Local Heroes

Pork, politicos and Pilsner for the pecunious.

U Hrocha
Thunovská 10, P1

Malostranská Pivnice
Cihelna 3, P1

Dig if you will the picture: You ankle into a bar on a weekday afternoon in Washington, D.C. only to see a gaggle of U.S. senators getting so blind drunk they can hardly sit straight. Believe it or not, this scene is repeated with startling regularity, except that the city is Prague and the senators are Czech.

Where do the nation’s lawmakers go when jonesing for a tipple? To U Hrocha, a small and smoky drinkery that is perhaps the best-hidden — and by far the grungiest — pub in Malá Strana.

Situated on a diminutive back street between the Senate and the British Embassy, it is also one of the frightfully few pubs that Malá Strana residents can call their own. U Hrocha (At the Hippopotamus) is all business: just four wooden tables, precious little on the walls and a chain-smoking “beertender” pouring 24 Kč Pilsner Urquells. A smaller two-table annex situated across the hall is an even less desirable place to sit, and the bare-bones menu featuring utopenci and stinky cheese is strictly meant as beer ballast. Sure, Žižkov is full of places like this hole-in-the-wall, but here on the Upper West Side, it’s a unique gem.
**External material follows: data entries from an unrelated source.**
-- ==== Sys2Proof/Laws/KeptFrontEnd.lean ====
section
/-! SUPPORT. The bytes of memory are left as they were by the converters, comparators, generators, position interfaces and sorting, where an operation stores nothing: one lemma an operation. -/

namespace Sys2Proof.Machine

theorem State.setFld_kept {mb : SMap Byte} {s : State} (a hi lo v : Nat) (hc : s.Kept mb) :
    (State.setFld s a hi lo v).Kept mb := by
  unfold State.setFld
  with_reducible repeat' first | assumption | apply State.setReg_kept

theorem State.setFlag_kept {mb : SMap Byte} {s : State} (a i : Nat) (b : Bool) (hc : s.Kept mb) :
    (State.setFlag s a i b).Kept mb := by
  unfold State.setFlag
  with_reducible repeat' first | assumption | apply State.setFld_kept

theorem State.satInc_kept {mb : SMap Byte} {s : State} (a hi lo : Nat) (hc : s.Kept mb) :
    (State.satInc s a hi lo).Kept mb := by
  unfold State.satInc
  with_reducible repeat' first | assumption | apply State.setFld_kept

theorem State.satAdd_kept {mb : SMap Byte} {s : State} (a hi lo n : Nat) (hc : s.Kept mb) :
    (State.satAdd s a hi lo n).Kept mb := by
  unfold State.satAdd
  with_reducible repeat' first | assumption | apply State.setFld_kept

theorem State.modInc_kept {mb : SMap Byte} {s : State} (a hi lo : Nat) (hc : s.Kept mb) :
    (State.modInc s a hi lo).Kept mb := by
  unfold State.modInc
  with_reducible repeat' first | assumption | apply State.setFld_kept

theorem State.tick_kept {mb : SMap Byte} {s : State} (hc : s.Kept mb) :
    (State.tick s).Kept mb := by
  unfold State.tick
  with_reducible repeat' first | assumption | (fail_if_no_progress refine kept_mk ?_ rfl rfl rfl rfl rfl rfl rfl)

theorem State.cfgFail_kept {mb : SMap Byte} {s : State} (a : Nat) (f : CfgFail) (hc : s.Kept mb) :
    (State.cfgFail s a f).Kept mb := by
  unfold State.cfgFail
  with_reducible repeat' first | assumption | apply State.setReg_kept

theorem State.cfgOk_kept {mb : SMap Byte} {s : State} (a : Nat) (hc : s.Kept mb) :
    (State.cfgOk s a).Kept mb := by
  unfold State.cfgOk
  with_reducible repeat' first | assumption | apply State.setReg_kept

theorem State.store_kept {mb : SMap Byte} {s : State} (a chk : Nat) (locked : Bool) (v : Word) (detail : Nat) (hc : s.Kept mb) :
    (State.store s a chk locked v detail).Kept mb := by
  unfold State.store
  with_reducible repeat' first | assumption | apply State.cfgFail_kept | apply State.setReg_kept | split

theorem State.unitWrite_kept {mb : SMap Byte} {s : State} (a chk en : Nat) (v : Word) (fails : State → List CfgFail) (onEnable onDisable onLive : State → State) (detail : Nat) (hc : s.Kept mb) (hconEnable : ∀ t : State, t.Kept mb → (onEnable t).Kept mb) (hconDisable : ∀ t : State, t.Kept mb → (onDisable t).Kept mb) (hconLive : ∀ t : State, t.Kept mb → (onLive t).Kept mb) :
    (State.unitWrite s a chk en v fails onEnable onDisable onLive detail).Kept mb := by
  unfold State.unitWrite
  with_reducible repeat' first | assumption | apply hconEnable | apply hconDisable | apply hconLive | apply State.cfgFail_kept | apply State.cfgOk_kept | apply State.setFlag_kept | apply State.store_kept | dsimp only | split

theorem State.advanceTo_kept {mb : SMap Byte} {s : State} (e : Nat) (h : s.Kept mb) : (s.advanceTo e).Kept mb := by
  unfold State.advanceTo
  split
  · exact h
  · exact h

theorem State.whenOn_kept {mb : SMap Byte} {s : State} (d chk : Nat) (f : State → State) (hc : s.Kept mb) (hcf : ∀ t : State, t.Kept mb → (f t).Kept mb) :
    (State.whenOn s d chk f).Kept mb := by
  unfold State.whenOn
  with_reducible repeat' first | assumption | apply kept_ite | apply hcf | apply State.cfgFail_kept

theorem State.tracePush_kept {mb : SMap Byte} {s : State} (w : Word) (h : s.Kept mb) : (s.tracePush w).Kept mb := by
  unfold State.tracePush
  split
  · rename_i h1
    split
    · exact h
    · split
      · exact h
      · exact h
  · apply State.setFlag_kept
    exact kept_mk h rfl rfl rfl rfl rfl rfl rfl

theorem State.pulseLine_kept {mb : SMap Byte} {s : State} (l : Nat) (hc : s.Kept mb) :
    (State.pulseLine s l).Kept mb := by
  unfold State.pulseLine
  with_reducible repeat' first | assumption | (fail_if_no_progress refine kept_mk ?_ rfl rfl rfl rfl rfl rfl rfl)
Although U Hrocha is secreted from the prying eyes of unsuspecting tourists, the brave few who do venture in usually turn swiftly on their heels as soon as they shoulder through the door. But you, friend, shouldn’t be so shy. Ignore the “reserved” signs on each table and snuggle on to a bench beside a genuine back-bencher who, repeated experience proves, will be all too happy to talk about the merits of Czech politicians, women and beer, though not necessarily in that order.

U Hrocha is a great place to know about when you’re dying of thirst on the Left Bank, but it’s not the kind of joint to which you’d make a special trip. For that, head to Malostranská Pivnice, a yearling that has quickly become one of the very best pubs anywhere. Situated across from Hergertova Cihelna between the Charles and Mánes bridges, this sprawling space encompasses several rooms on two levels, plus a heated outdoor beer garden that, in season, becomes some of the most coveted real estate on the Little Side.
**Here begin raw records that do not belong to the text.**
-- ==== Sys2Proof/Laws/KeptCells.lean ====
section
/-! SUPPORT. The bytes of memory are left as they were by the memories, the ledger, the map store, the loop cells, the fabric, the test port and the flash, where an operation stores nothing: one lemma an operation. -/

namespace Sys2Proof.Machine

theorem State.memReport_kept {mb : SMap Byte} {s : State} (m kind init bits a : Nat) (hc : s.Kept mb) :
    (State.memReport s m kind init bits a).Kept mb := by
  unfold State.memReport
  with_reducible repeat' first | assumption | apply State.pulseLine_kept | apply State.satInc_kept | apply State.setFlag_kept | apply State.setReg_kept | split

theorem State.pageFix_kept {mb : SMap Byte} {s : State} (a : Nat) (hc : s.Kept mb) : (s.pageFix a).Kept mb :=
  hc

theorem State.pageCheck_kept {mb : SMap Byte} {s : State} (a init : Nat) (hc : s.Kept mb) :
    (State.pageCheck s a init).1.Kept mb := by
  unfold State.pageCheck
  with_reducible repeat' first | assumption | apply keptP_ite | apply State.memReport_kept | apply State.pageFix_kept

theorem execPageCorrection_kept (a : BitVec 32) (port : Fin 16) {mb : SMap Byte} {s : State} (hc : s.Kept mb) :
    keptR mb (execPageCorrection a port s) := by
  unfold execPageCorrection
  with_reducible repeat' first | assumption | apply keptR_next | apply State.pageCheck_kept | split

theorem State.secdedCheck_kept {mb : SMap Byte} {s : State} (a init : Nat) (hc : s.Kept mb) :
    (State.secdedCheck s a init).1.Kept mb := by
  unfold State.secdedCheck
  with_reducible repeat' first | assumption | apply State.memReport_kept | (fail_if_no_progress refine kept_mk ?_ rfl rfl rfl rfl rfl rfl rfl) | split

theorem State.clearInit_kept {mb : SMap Byte} {s : State} (a b edges : Nat) (hc : s.Kept mb) :
    (State.clearInit s a b edges).Kept mb := by
  unfold State.clearInit
  with_reducible repeat' first | assumption | apply State.setFlag_kept | (fail_if_no_progress refine kept_mk ?_ rfl rfl rfl rfl rfl rfl rfl)

theorem execInitClearDone_kept {mb : SMap Byte} {s : State} (hc : s.Kept mb) :
    keptR mb (execInitClearDone s) := by
  unfold execInitClearDone
  with_reducible repeat' first | assumption | apply keptR_next | apply keptR_ite | apply State.advanceTo_kept | apply State.setFlag_kept

theorem State.strengthWrite_kept {mb : SMap Byte} {s : State} (k : Nat) (v : Word) (hc : s.Kept mb) :
    (State.strengthWrite s k v).Kept mb := by
  unfold State.strengthWrite
  with_reducible repeat' first | assumption | intro _ | apply kept_foldl | apply State.cfgFail_kept | apply State.cfgOk_kept | apply State.clearInit_kept | apply State.setReg_kept | dsimp only | split

theorem execEccStrengthWrite_kept (k : Fin 9) (v : BitVec 32) {mb : SMap Byte} {s : State} (hc : s.Kept mb) :
    keptR mb (execEccStrengthWrite k v s) := by
  unfold execEccStrengthWrite
  with_reducible repeat' first | assumption | apply keptR_next | apply State.strengthWrite_kept

theorem State.sparesSync_kept {mb : SMap Byte} {s : State} (hc : s.Kept mb) :
    (State.sparesSync s).Kept mb := by
  unfold State.sparesSync
  with_reducible repeat' first | assumption | apply State.setReg_kept

theorem State.scrubBegin_kept {mb : SMap Byte} {s : State} (hc : s.Kept mb) :
    (State.scrubBegin s).Kept mb := by
  unfold State.scrubBegin
  with_reducible repeat' first | assumption | apply State.setFlag_kept | apply State.setFld_kept | apply State.setReg_kept

theorem State.scrubStart_kept {mb : SMap Byte} {s : State} (v : Word) (hc : s.Kept mb) :
    (State.scrubStart s v).Kept mb := by
  unfold State.scrubStart
  with_reducible repeat' first | assumption | apply State.arbRequest_kept | apply State.cfgFail_kept | apply State.cfgOk_kept | apply State.scrubBegin_kept | apply State.setFlag_kept | apply State.setFld_kept | (apply keptQ_of_eq; assumption) | (fail_if_no_progress refine kept_mk ?_ rfl rfl rfl rfl rfl rfl rfl) | dsimp only | split

theorem execScrubStart_kept (v : BitVec 32) {mb : SMap Byte} {s : State} (hc : s.Kept mb) :
    keptR mb (execScrubStart v s) := by
  unfold execScrubStart
  with_reducible repeat' first | assumption | apply keptR_next | apply State.scrubStart_kept

theorem execClearStart_kept (v : BitVec 32) {mb : SMap Byte} {s : State} (hc : s.Kept mb) :
    keptR mb (execClearStart v s) := by
  unfold execClearStart
  with_reducible repeat' first | assumption | apply keptR_next | apply State.scrubStart_kept

theorem State.scrubFirst_kept {mb : SMap Byte} {s : State} (a : Nat) (hc : s.Kept mb) :
    (State.scrubFirst s a).Kept mb := by
  unfold State.scrubFirst
  with_reducible repeat' first | assumption | apply kept_ite | apply State.setReg_kept

theorem State.scrubPage_kept {mb : SMap Byte} {s : State} (a : Nat) (hc : s.Kept mb) :
    (State.scrubPage s a).Kept mb := by
  unfold State.scrubPage
  with_reducible repeat' first | assumption | intro _ | apply kept_foldl | apply State.memReport_kept | apply State.pageCheck_kept | apply State.satAdd_kept | apply State.scrubFirst_kept | apply State.setReg_kept | dsimp only | split

theorem State.scrubTcm_kept {mb : SMap Byte} {s : State} (a : Nat) (hc : s.Kept mb) :
    (State.scrubTcm s a).Kept mb := by
  unfold State.scrubTcm
  with_reducible repeat' first | assumption | intro _ | apply kept_ite | apply kept_foldl | apply State.satInc_kept | apply State.scrubFirst_kept | apply State.secdedCheck_kept | apply State.setReg_kept

theorem State.scrubRun_kept {mb : SMap Byte} {s : State} (n : Nat) (hc : s.Kept mb) :
    (State.scrubRun s n).Kept mb := by
  unfold State.scrubRun
  with_reducible repeat' first | assumption | intro _ | apply kept_foldl | apply State.scrubPage_kept | apply State.scrubTcm_kept | (fail_if_no_progress refine kept_mk ?_ rfl rfl rfl rfl rfl rfl rfl) | dsimp only | split

theorem State.scrubEnd_kept {mb : SMap Byte} {s : State} (hc : s.Kept mb) :
    (State.scrubEnd s).Kept mb := by
  unfold State.scrubEnd
  with_reducible repeat' first | assumption | apply State.arbRelease_kept | apply State.setFlag_kept | apply State.setFld_kept | (fail_if_no_progress refine kept_mk ?_ rfl rfl rfl rfl rfl rfl rfl) | dsimp only | split

theorem execScrubStop_kept (v : BitVec 32) (pages : Nat) {mb : SMap Byte} {s : State} (hc : s.Kept mb) :
    keptR mb (execScrubStop v pages s) := by
  unfold execScrubStop
  with_reducible repeat' first | assumption | apply keptR_next | apply State.arbRelease_kept | apply State.scrubEnd_kept | apply State.scrubRun_kept | apply State.setFlag_kept | apply State.setFld_kept | (fail_if_no_progress refine kept_mk ?_ rfl rfl rfl rfl rfl rfl rfl) | dsimp only | split

theorem execScrubPassDone_kept {mb : SMap Byte} {s : State} (hc : s.Kept mb) :
    keptR mb (execScrubPassDone s) := by
  unfold execScrubPassDone
  with_reducible repeat' first | assumption | apply keptR_next | apply keptR_ite | apply State.scrubEnd_kept | apply State.scrubRun_kept

theorem State.ledgerCheck_kept {mb : SMap Byte} {s : State} (a : Nat) (hc : s.Kept mb) :
    (State.ledgerCheck s a).1.Kept mb := by
  unfold State.ledgerCheck
  with_reducible repeat' first | assumption | apply State.setFlag_kept | (fail_if_no_progress refine kept_mk ?_ rfl rfl rfl rfl rfl rfl rfl) | split

theorem State.ledgerCheckAll_kept {mb : SMap Byte} {s : State} (a n : Nat) (hc : s.Kept mb) :
    (State.ledgerCheckAll s a n).1.Kept mb := by
  unfold State.ledgerCheckAll
  with_reducible repeat' first | assumption | intro _ | apply keptP_foldl | apply State.ledgerCheck_kept

theorem State.slotMark_kept {mb : SMap Byte} {s : State} (a size : Nat) (len : Nat → Nat) (maxLen : Nat) (hc : s.Kept mb) :
    (State.slotMark s a size len maxLen).1.Kept mb := by
  unfold State.slotMark
  with_reducible repeat' first | assumption | apply keptP_ite | apply State.ledgerCheck_kept | apply State.ledgerCheckAll_kept

theorem State.setRecord_kept {mb : SMap Byte} {s : State} (k : Nat) (hc : s.Kept mb) :
    (State.setRecord s k).1.Kept mb := by
  unfold State.setRecord
  with_reducible repeat' first | assumption | apply State.slotMark_kept

theorem State.msHit_kept {mb : SMap Byte} {s : State} (w td cell : Nat) (hc : s.Kept mb) :
    (State.msHit s w td cell).Kept mb := by
  unfold State.msHit
  with_reducible repeat' first | assumption | apply kept_ite | apply State.memReport_kept | apply State.satInc_kept | apply State.setFlag_kept | apply State.setReg_kept | (fail_if_no_progress refine kept_mk ?_ rfl rfl rfl rfl rfl rfl rfl)

theorem State.msRead_kept {mb : SMap Byte} {s : State} (q : MsReq) (cell : Nat) (hc : s.Kept mb) :
    (State.msRead s q cell).1.Kept mb := by
  unfold State.msRead
  with_reducible repeat' first | assumption | intro _ | apply kept_ite | apply keptP_ite | apply kept_foldl | apply State.msHit_kept | apply State.satInc_kept

theorem State.setCell_kept {mb : SMap Byte} {s : State} (c : Nat) (r : LoopCell) (hc : s.Kept mb) :
    (State.setCell s c r).Kept mb := by
  unfold State.setCell
  with_reducible repeat' first | assumption | (fail_if_no_progress refine kept_mk ?_ rfl rfl rfl rfl rfl rfl rfl)

theorem State.msGrant_kept {mb : SMap Byte} {s : State} (p : Nat) (service : Bool) (hc : s.Kept mb) :
    (State.msGrant s p service).Kept mb := by
  unfold State.msGrant
  with_reducible repeat' first | assumption | apply State.advanceTo_kept | apply State.msRead_kept | apply State.setCell_kept | (fail_if_no_progress refine kept_mk ?_ rfl rfl rfl rfl rfl rfl rfl) | dsimp only | split

theorem execMsRequestGrant_kept (p : Fin 8) (service : Bool) {mb : SMap Byte} {s : State} (hc : s.Kept mb) :
    keptR mb (execMsRequestGrant p service s) := by
  unfold execMsRequestGrant
  with_reducible repeat' first | assumption | apply keptR_next | apply kept_ite | apply State.msGrant_kept

theorem State.msWriteback_kept {mb : SMap Byte} {s : State} (page : Nat) (hc : s.Kept mb) :
    (State.msWriteback s page).Kept mb := by
  unfold State.msWriteback
  with_reducible repeat' first | assumption | apply State.memReport_kept | apply State.pageFix_kept | apply State.setFlag_kept | (fail_if_no_progress refine kept_mk ?_ rfl rfl rfl rfl rfl rfl rfl) | dsimp only | split

theorem execMsPageWriteback_kept (wait : Nat) {mb : SMap Byte} {s : State} (hc : s.Kept mb) :
    keptR mb (execMsPageWriteback wait s) := by
  unfold execMsPageWriteback
  with_reducible repeat' first | assumption | apply keptR_next | apply State.advanceTo_kept | apply State.msWriteback_kept | split

theorem State.msCtrlWrite_kept {mb : SMap Byte} {s : State} (v : Word) (hc : s.Kept mb) :
    (State.msCtrlWrite s v).Kept mb := by
  unfold State.msCtrlWrite
  with_reducible repeat' first | assumption | apply State.unitWrite_kept | apply kept_id

theorem execMapStoreEnable_kept (v : BitVec 32) {mb : SMap Byte} {s : State} (hc : s.Kept mb) :
    keptR mb (execMapStoreEnable v s) := by
  unfold execMapStoreEnable
  with_reducible repeat' first | assumption | intro _ | apply keptR_next | apply State.msCtrlWrite_kept | apply State.whenOn_kept

theorem State.tdJudge_kept {mb : SMap Byte} {s : State} {old : State} (k : Nat) (arming : Bool) (hc : s.Kept mb) (hcold : old.Kept mb) :
    (State.tdJudge s old k arming).Kept mb := by
  unfold State.tdJudge
  with_reducible repeat' first | assumption | apply State.cfgFail_kept | apply State.cfgOk_kept | apply State.setFld_kept | split

theorem State.tdLocked_kept {mb : SMap Byte} {s : State} (k field : Nat) (hc : s.Kept mb) :
    (State.tdLocked s k field).Kept mb := by
  unfold State.tdLocked
  with_reducible repeat' first | assumption | apply State.cfgFail_kept | apply State.setFld_kept

theorem State.shapeWrite_kept {mb : SMap Byte} {s : State} (k : Nat) (v : Word) (hc : s.Kept mb) :
    (State.shapeWrite s k v).Kept mb := by
  unfold State.shapeWrite
  with_reducible repeat' first | assumption | apply State.setReg_kept | apply State.tdJudge_kept | apply State.tdLocked_kept | dsimp only | split

theorem State.baseWrite_kept {mb : SMap Byte} {s : State} (k : Nat) (v : Word) (hc : s.Kept mb) :
    (State.baseWrite s k v).Kept mb := by
  unfold State.baseWrite
  with_reducible repeat' first | assumption | apply kept_ite | apply State.setFld_kept | apply State.setReg_kept | apply State.tdJudge_kept | apply State.tdLocked_kept

theorem State.axisWrite_kept {mb : SMap Byte} {s : State} (k w : Nat) (v : Word) (hc : s.Kept mb) :
    (State.axisWrite s k w v).Kept mb := by
  unfold State.axisWrite
  with_reducible repeat' first | assumption | apply State.store_kept | apply State.tdLocked_kept | dsimp only | split

theorem State.tdWrite_kept {mb : SMap Byte} {s : State} (k w : Nat) (v : Word) (hc : s.Kept mb) :
    (State.tdWrite s k w v).Kept mb := by
  unfold State.tdWrite
  with_reducible repeat' first | assumption | apply State.axisWrite_kept | apply State.baseWrite_kept | apply State.shapeWrite_kept | split

theorem execDescriptorWrite_kept (k : Fin 64) (w : Fin 5) (v : BitVec 32) {mb : SMap Byte} {s : State} (hc : s.Kept mb) :
    keptR mb (execDescriptorWrite k w v s) := by
  unfold execDescriptorWrite
  with_reducible repeat' first | assumption | apply keptR_next | apply State.tdWrite_kept | split

theorem State.tableSwap_kept {mb : SMap Byte} {s : State} (l : Nat) (hc : s.Kept mb) :
    (State.tableSwap s l).Kept mb := by
  unfold State.tableSwap
  with_reducible repeat' first | assumption | intro _ | apply kept_ite | apply kept_foldl | apply State.modInc_kept | apply State.setFlag_kept | apply State.setReg_kept

theorem State.setCellState_kept {mb : SMap Byte} {s : State} (c k : Nat) (hc : s.Kept mb) :
    (State.setCellState s c k).Kept mb := by
  unfold State.setCellState
  with_reducible repeat' first | assumption | apply State.setFld_kept

theorem State.setQueue_kept {mb : SMap Byte} {s : State} (c : Nat) (q : List Waiting) (hc : s.Kept mb) :
    (State.setQueue s c q).Kept mb := by
  unfold State.setQueue
  with_reducible repeat' first | assumption | apply State.setCell_kept | apply State.setFld_kept

theorem State.noteRun_kept {mb : SMap Byte} {s : State} (c : Nat) (hc : s.Kept mb) :
    (State.noteRun s c).Kept mb := by
  unfold State.noteRun
  with_reducible repeat' first | assumption | apply State.setFld_kept | split

theorem State.lcClear_kept {mb : SMap Byte} {s : State} (c : Nat) (hc : s.Kept mb) :
    (State.lcClear s c).Kept mb := by
  unfold State.lcClear
  with_reducible repeat' first | assumption | intro _ | apply kept_foldl | apply State.setCell_kept | apply State.setFld_kept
The Pilsner Urquell served here costs just 22.80 Kč and comes not from kegs but from giant stainless-steel tanks that are refilled by fire-truck-like vehicles with hoses. Meals from the lengthy and well-priced Czech-heavy menu are excellent too, though there’s nothing you haven’t seen before — i.e., pork in a zillion guises, cabbage in two colors and dumplings galore. Malostranská Pivnice is one of the only places in the quarter where neighbors actually hang out with each other, and its opening has single-handedly changed the sociability of the neighborhood.

Of course, students from the nearby Palffy Palác conservatory, as well bridge-and-tunnelers who’ve gotten the word, are also increasingly in evidence. There have been few sightings of senators, however. Perhaps it’s just a little too far from their headquarters on Valdštejnské náměstí to stumble back for a vote.